I was recently listening to a podcast called Freakonomics Radio (highly recommended). The episode I was listening to talked about how to become great at anything. The host Stephen Dubner referenced the Malcolm Gladwell's Rule that it takes 10,000 hours to become great at something. Stephen and his guests talked about Gladwell's Rule and talent and the relation between the two.

 

After listening to the episode a few times 2 things always came to the forefront for me. I realized that in order to be successful or great you need these two things.

 

The Magic Bullet: Practice

Gladwell's 10,000 hour rule says it takes 10,000 hours of focus and practice in order to become great at something. To put this into perspective it would take about 4.8 years if someone worked 40 hours a week to become great at something. This assumes that for every second someone is working those 40 hours a week they are working at one specific topic or area.
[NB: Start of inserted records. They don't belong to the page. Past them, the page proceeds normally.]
-- ==== Sys2Proof/Machine/Transfer.lean ====
section
/-!
DEFINITION. TRANSFER (R168 to R170): the pending response shifts out, the bytes are framed, and a request of Table 9-6
runs as the request's own command.
-/

namespace Sys2Proof.Machine

/-- The meaning of a request of Table 9-6; a row that is no request has none here. -/
def requestMeaning (i : Instr) (s : State) : Host.Outcome State Fault Refusal :=
  match i with
  | .powerOnReset => .next s
  | .lineReset => .next s
  | .transfer _ _ => .next s
  | .null port tag => execNull port tag s
  | .readIdentity port tag => execReadIdentity port tag s
  | .readStatus port tag => execReadStatus port tag s
  | .beginConfig port tag => execBeginConfig port tag s
  | .loadRecords port tag body => execLoadRecords port tag body s
  | .commitConfig port tag expected => execCommitConfig port tag expected s
  | .abandonConfig port tag => execAbandonConfig port tag s
  | .setClock port tag seconds => execSetClock port tag seconds s
  | .readNotices port tag => execReadNotices port tag s
  | .readTrial port tag => execReadTrial port tag s
  | .readPorts port tag => execReadPorts port tag s
  | .readDefinition port tag kind key => execReadDefinition port tag kind key s
  | .readSection port tag sect => execReadSection port tag sect s
  | .readValve port tag valve => execReadValve port tag valve s
  | .readSource port tag source => execReadSource port tag source s
  | .readPoint port tag point => execReadPoint port tag point s
  | .readLines port tag => execReadLines port tag s
  | .readLamps port tag => execReadLamps port tag s
  | .readPlan port tag plan => execReadPlan port tag plan s
  | .readOutage port tag outage first => execReadOutage port tag outage first s
  | .readCall port tag call => execReadCall port tag call s
  | .readAlarms port tag first => execReadAlarms port tag first s
  | .readWithheld port tag first => execReadWithheld port tag first s
  | .confirmClosed port tag valve => execConfirmClosed port tag valve s
  | .confirmOpen port tag valve => execConfirmOpen port tag valve s
  | .reportInoperable port tag valve => execReportInoperable port tag valve s
  | .verifyPosition port tag valve position => execVerifyPosition port tag valve position s
  | .planCreate port tag reasonCall => execPlanCreate port tag reasonCall s
  | .planAddValve port tag plan valve => execPlanAddValve port tag plan valve s
  | .planRemoveValve port tag plan valve => execPlanRemoveValve port tag plan valve s
  | .planAssess port tag plan => execPlanAssess port tag plan s
  | .planDeclareOutage port tag plan accepted => execPlanDeclareOutage port tag plan accepted s
  | .planExecute port tag plan => execPlanExecute port tag plan s
  | .planAbort port tag plan => execPlanAbort port tag plan s
  | .planRetry port tag plan => execPlanRetry port tag plan s
  | .planRestore port tag plan => execPlanRestore port tag plan s
  | .planRelease port tag plan => execPlanRelease port tag plan s
  | .planTakeOver port tag plan => execPlanTakeOver port tag plan s
  | .sourceOut port tag source => execSourceOut port tag source s
  | .sourceIn port tag source => execSourceIn port tag source s
  | .setLimits port tag point ll l h hh deadband persistence => execSetLimits port tag point ll l h hh deadband persistence s
  | .trial port tag body => execTrial port tag body s
  | .outageConfirmSection port tag outage sect => execOutageConfirmSection port tag outage sect s
  | .outageRelit port tag outage n => execOutageRelit port tag outage n s
  | .outageNoAccess port tag outage n => execOutageNoAccess port tag outage n s
  | .callNew port tag kind sect grade location present receipt => execCallNew port tag kind sect grade location present receipt s
  | .callAssign port tag call crew => execCallAssign port tag call crew s
  | .callArrived port tag call => execCallArrived port tag call s
  | .callMadeSafe port tag call => execCallMadeSafe port tag call s
  | .callClose port tag call => execCallClose port tag call s
  | .callCancel port tag call => execCallCancel port tag call s
  | .callRegrade port tag call grade => execCallRegrade port tag call grade s
  | .sampleBatch port tag body => execSampleBatch port tag body s
  | .alarmAck port tag alarm => execAlarmAck port tag alarm s
  | .hornSilence port tag => execHornSilence port tag s
  | .lampTest port tag => execLampTest port tag s
  | .scanTick _ => .next s
  | .oneSecondTick => .next s
  | .lineChange _ => .next s
  | .travelTimerExpiry _ => .next s
  | .liveWalkCompletes => .next s
  | .trialCompletes => .next s
  | .rechargeHoldExpiry _ _ => .next s
  | .stalenessExpiry _ => .next s
  | .deadlineExpiry _ => .next s
  | .realarmExpiry _ => .next s
  | .stepTick => .next s
  | .cadencePartEnd => .next s
  | .mimicRowScan => .next s
  | .lampTestEnd => .next s
  | .leaveReset => .next s

/-- The state of an outcome; the part never stops, so the second case stands for nothing. -/
def stateOf (s : State) : Host.Outcome State Fault Refusal → State
  | .next t => t
  | _ => s

/-- A request frame that passed framing: code, checks 2 and 3, body form, owner (R170). -/
def runFrame (code : Byte) (p : PortId) (tag : Byte) (body : List Byte) (s : State) : State :=
  match requestRow code with
  | none => respond p tag .unknownRequest [] (renew p s)
  | some row =>
    match row.command p tag body with
    | none => request row.cls p tag (refuse .badArgument) s
    | some c => stateOf s (requestMeaning c s)

/-- What the bytes of a transfer do (R168, R169). -/
def takeFrame (p : PortId) (f : Framed) (s : State) : State :=
  match f with
  | .nothing => s
  | .frameError tag => respond p tag .frameError [] s
  | .checkError tag => respond p tag .checkError [] s
  | .request code tag body => runFrame code p tag body s

/-- The bits that data-out carries, one for each clock, an incomplete final byte's too (R168). -/
def shiftOut (p : PortId) (n : Nat) (s : State) : State :=
  s.setPort p (fun x => { x with dataOut := shiftedOut x.response n })

/-- A transfer: nothing happens while nRESET holds the part in reset (R167, R190). -/
def transfer (p : PortId) (bits : List Bool) (s : State) : State :=
  if s.cfu.inReset then s
  else takeFrame p (frameBytes (wholeBytes bits)) (shiftOut p bits.length s)

/-- TRANSFER. -/
def execTransfer (port : PortId) (bits : List Bool) (s : State) : Host.Outcome State Fault Refusal :=
  .next (transfer port bits s)

end Sys2Proof.Machine
end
A bit unrealistic to think that every second someone is at work for almost 5 years they are heads down working but it gets the point across. It takes a long time.

I partially agree with Gladwell's rule. I don't think a specific number can be put on how much time it takes to be great at something. I do however agree with the premise behind the rule. It takes hours and hours of practice to possibly be great at something. Nothing is guaranteed but without practice it'll be near impossible to achieve.

 

How The Bullet Is Fired: Environment

The actor Will Smith did an interview on his personal keys to success. In a part of the interview he said "If I get on a treadmill with someone then one of two things is going to happen. The other person is getting off first or I'm gonna die." What Smith is doing is expressing that he will not be outworked. What you might not see is Smith puts himself in a place where people will push him. People that are better than him will force him to push himself and become great. The environment in which someone puts themselves will do 2 things: It will make the person quit or it will push them to be successful. It is always important to remember that the people who are around you pushing you to take that next step are just as important as the practice you put in.

 

 

 

Note: I am aware of the Princeton study that was done that claims to disprove Gladwell's rule. I just wanted to explore the 10,000 hour rule in this article and the underlying meaning behind it.